To tell you the truth, when I got married, it never crossed my mind that I should be saving for the education of a child that would probably arrive one day. When the babies did arrive, we were too busy taking care of them or catching up on sleep. It was only when they started going to school did we think – “Oh, one day these kids will go to college (hopefully), we need to plan and save for that cost”.
But for a long time, this thought never translated into action. The kids seem capable of becoming anything from the next Michael Phelps to Michelangelo to Ramanujam. The possibilities are endless. Even sending kids abroad for education is more achievable these days. So what do we plan for financially? We were stumped by so many options.
Finally we realized we couldn’t really predict what kind of education the children would eventually select. So, we decided to benchmark our future costs on a course that is not cheap and looks set to remain popular in 10 years time. This way, we wouldn’t be too off the mark in terms of cost. Yes, you guessed it - B.E. (Bachelor of Engineering). The only courses which are more expensive than this are medicine or flying.
The next question that popped up was how much to save? Put in a different way, what would a B.E. course cost when my child completes 12th std? I had to rely on past data of fee increases to predict the future cost.
How did I do that? My starting point was the fees for a BE course today (easily available thanks to collegedunia / shiksha). I found that a fee of 3 lakhs per year would cover most colleges. I then spoke to friends and acquaintances who had completed B.E. over a range of past years to get the fee cost then.
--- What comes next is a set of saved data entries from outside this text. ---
/-- ABORT of a port ends its capture: the record in progress is discarded (R115, R117). DESIGN CHOICE, unsafe: log 110 (a capture that is armed only). -/
def State.capAbort (s : State) (p : Fin 4) : State :=
  if s.rd (.CAP_STATUS_State p) = 2 then
    ((s.updCap p fun (c : CapSt) => { c with buf := [], flags := 0 }).wr (.CAP_STATUS_State p) 3).wr (.CAP_STATUS_Error p) 6
  else if s.rd (.CAP_STATUS_State p) = 1 then s.wr (.CAP_STATUS_State p) 3
  else s

end Sys2Proof.Machine
end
From there, it was easy to calculate the likely rate of escalation. For example, B.E. at IIT Madras cost Rs 25,000 a year in 2008. The current fees are 2 lakhs a year. So the annual cost increase rate is 23% (you can use this calculator https://cagrcalculator.net/result/).
IIT had the highest escalation rate from the data I got. The range of escalation varied from 4.2% to 23.1% (depending where the friend studied - govt college, aided or private).
As an example, my child is now 7 so I have time till my child turns 17. Assuming a 20% escalation every year (on the higher side), the fees would have moved from 3 lakhs per annum to 18 lakhs per annum. So, 4 years of BE fees means a total of 72 lakhs. Well, that’s a birth control ad for you right there ;)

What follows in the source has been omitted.